Required work
Please set down the records below exactly as they appear.

[Stored data entries]

--- --- ---

/-- VSCALE (R167). -/
def execVscale (o : VScalar) (s : State) : Host.Outcome State Fault Refusal := .next (issueOne .v0 (.vscale o) s)

/-- VRSUM (R169). -/
def execVrsum (o : VThree) (s : State) : Host.Outcome State Fault Refusal := .next (issueOne .v0 (.vrsum o) s)

/-- VDOT (R169). -/
def execVdot (o : VThree) (s : State) : Host.Outcome State Fault Refusal := .next (issueOne .v0 (.vdot o) s)

/-- VRMAX (R169). -/
def execVrmax (o : VThree) (s : State) : Host.Outcome State Fault Refusal := .next (issueOne .v0 (.vrmax o) s)

/-- VRMIN (R169). -/
def execVrmin (o : VThree) (s : State) : Host.Outcome State Fault Refusal := .next (issueOne .v0 (.vrmin o) s)

/-- VEXP2 (R172). -/
def execVexp2 (o : VThree) (s : State) : Host.Outcome State Fault Refusal := .next (issueOne .v0 (.vexp2 o) s)

/-- VLOG2 (R173). -/
def execVlog2 (o : VThree) (s : State) : Host.Outcome State Fault Refusal := .next (issueOne .v0 (.vlog2 o) s)

/-- VRCP (R174). -/
def execVrcp (o : VThree) (s : State) : Host.Outcome State Fault Refusal := .next (issueOne .v0 (.vrcp o) s)

/-- VRSQ (R175). -/
def execVrsq (o : VThree) (s : State) : Host.Outcome State Fault Refusal := .next (issueOne .v0 (.vrsq o) s)

/-- VTANH (R176). -/
def execVtanh (o : VThree) (s : State) : Host.Outcome State Fault Refusal := .next (issueOne .v0 (.vtanh o) s)

/-- PMOV (R179). -/
def execPmov (o : VPort) (s : State) : Host.Outcome State Fault Refusal := .next (issueOne .v0 (.pmov o) s)

/-- PTAKE (R180). -/
def execPtake (o : VPort) (s : State) : Host.Outcome State Fault Refusal := .next (issueOne .v0 (.ptake o) s)

/-- MMA (R200). -/
def execMma (o : MMac) (s : State) : Host.Outcome State Fault Refusal := .next (issueOne .m (.mma o) s)

/-- MMAZ (R200). -/
def execMmaz (o : MMac) (s : State) : Host.Outcome State Fault Refusal := .next (issueOne .m (.mmaz o) s)

/-- MOUT (R202). -/
def execMout (o : MOut) (s : State) : Host.Outcome State Fault Refusal := .next (issueOne .m (.mout o) s)

/-- MOUTS (R203). -/
def execMouts (o : MOuts) (s : State) : Host.Outcome State Fault Refusal := .next (issueOne .m (.mouts o) s)

/-- MZERO (R204). -/
def execMzero (o : MOut) (s : State) : Host.Outcome State Fault Refusal := .next (issueOne .m (.mzero o) s)

/-- RSET (R205). -/
def execRset (o : MRing) (s : State) : Host.Outcome State Fault Refusal := .next (issueOne .m (.rset o) s)

/-- RPUSH (R206). -/
def execRpush (o : MRing) (s : State) : Host.Outcome State Fault Refusal := .next (issueOne .m (.rpush o) s)

/-- RPOP (R207). -/
def execRpop (o : MRing) (s : State) : Host.Outcome State Fault Refusal := .next (issueOne .m (.rpop o) s)

/-- RGET (R208). -/
def execRget (o : MRing) (s : State) : Host.Outcome State Fault Refusal := .next (issueOne .m (.rget o) s)

/-- LDSC (R210). -/
def execLdsc (o : PFmt) (s : State) : Host.Outcome State Fault Refusal := .next (issueOne .l (.ldsc o) s)

/-- LDS (R222). -/
def execLds (o : PFmt) (s : State) : Host.Outcome State Fault Refusal := .next (issueOne .l (.lds o) s)

/-- LDSR (R222). -/
def execLdsr (o : PFmt) (s : State) : Host.Outcome State Fault Refusal := .next (issueOne .l (.ldsr o) s)

/-- LDST (R222). -/
def execLdst (o : PFmt) (s : State) : Host.Outcome State Fault Refusal := .next (issueOne .l (.ldst o) s)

--- --- ---

Output of the exercise
/-- VSCALE (R167). -/
def execVscale (o : VScalar) (s : State) : Host.Outcome State Fault Refusal := .next (issueOne .v0 (.vscale o) s)

/-- VRSUM (R169). -/
def execVrsum (o : VThree) (s : State) : Host.Outcome State Fault Refusal := .next (issueOne .v0 (.vrsum o) s)

/-- VDOT (R169). -/
def execVdot (o : VThree) (s : State) : Host.Outcome State Fault Refusal := .next (issueOne .v0 (.vdot o) s)

/-- VRMAX (R169). -/
def execVrmax (o : VThree) (s : State) : Host.Outcome State Fault Refusal := .next (issueOne .v0 (.vrmax o) s)

/-- VRMIN (R169). -/
def execVrmin (o : VThree) (s : State) : Host.Outcome State Fault Refusal := .next (issueOne .v0 (.vrmin o) s)

/-- VEXP2 (R172). -/
def execVexp2 (o : VThree) (s : State) : Host.Outcome State Fault Refusal := .next (issueOne .v0 (.vexp2 o) s)

/-- VLOG2 (R173). -/
def execVlog2 (o : VThree) (s : State) : Host.Outcome State Fault Refusal := .next (issueOne .v0 (.vlog2 o) s)

/-- VRCP (R174). -/
def execVrcp (o : VThree) (s : State) : Host.Outcome State Fault Refusal := .next (issueOne .v0 (.vrcp o) s)

/-- VRSQ (R175). -/
def execVrsq (o : VThree) (s : State) : Host.Outcome State Fault Refusal := .next (issueOne .v0 (.vrsq o) s)

/-- VTANH (R176). -/
def execVtanh (o : VThree) (s : State) : Host.Outcome State Fault Refusal := .next (issueOne .v0 (.vtanh o) s)

/-- PMOV (R179). -/
def execPmov (o : VPort) (s : State) : Host.Outcome State Fault Refusal := .next (issueOne .v0 (.pmov o) s)

/-- PTAKE (R180). -/
def execPtake (o : VPort) (s : State) : Host.Outcome State Fault Refusal := .next (issueOne .v0 (.ptake o) s)

/-- MMA (R200). -/
def execMma (o : MMac) (s : State) : Host.Outcome State Fault Refusal := .next (issueOne .m (.mma o) s)

/-- MMAZ (R200). -/
def execMmaz (o : MMac) (s : State) : Host.Outcome State Fault Refusal := .next (issueOne .m (.mmaz o) s)

/-- MOUT (R202). -/
def execMout (o : MOut) (s : State) : Host.Outcome State Fault Refusal := .next (issueOne .m (.mout o) s)

/-- MOUTS (R203). -/
def execMouts (o : MOuts) (s : State) : Host.Outcome State Fault Refusal := .next (issueOne .m (.mouts o) s)

/-- MZERO (R204). -/
def execMzero (o : MOut) (s : State) : Host.Outcome State Fault Refusal := .next (issueOne .m (.mzero o) s)

/-- RSET (R205). -/
def execRset (o : MRing) (s : State) : Host.Outcome State Fault Refusal := .next (issueOne .m (.rset o) s)

/-- RPUSH (R206). -/
def execRpush (o : MRing) (s : State) : Host.Outcome State Fault Refusal := .next (issueOne .m (.rpush o) s)

/-- RPOP (R207). -/
def execRpop (o : MRing) (s : State) : Host.Outcome State Fault Refusal := .next (issueOne .m (.rpop o) s)

/-- RGET (R208). -/
def execRget (o : MRing) (s : State) : Host.Outcome State Fault Refusal := .next (issueOne .m (.rget o) s)

/-- LDSC (R210). -/
def execLdsc (o : PFmt) (s : State) : Host.Outcome State Fault Refusal := .next (issueOne .l (.ldsc o) s)

/-- LDS (R222). -/
def execLds (o : PFmt) (s : State) : Host.Outcome State Fault Refusal := .next (issueOne .l (.lds o) s)

/-- LDSR (R222). -/
def execLdsr (o : PFmt) (s : State) : Host.Outcome State Fault Refusal := .next (issueOne .l (.ldsr o) s)

/-- LDST (R222). -/
def execLdst (o : PFmt) (s : State) : Host.Outcome State Fault Refusal := .next (issueOne .l (.ldst o) s)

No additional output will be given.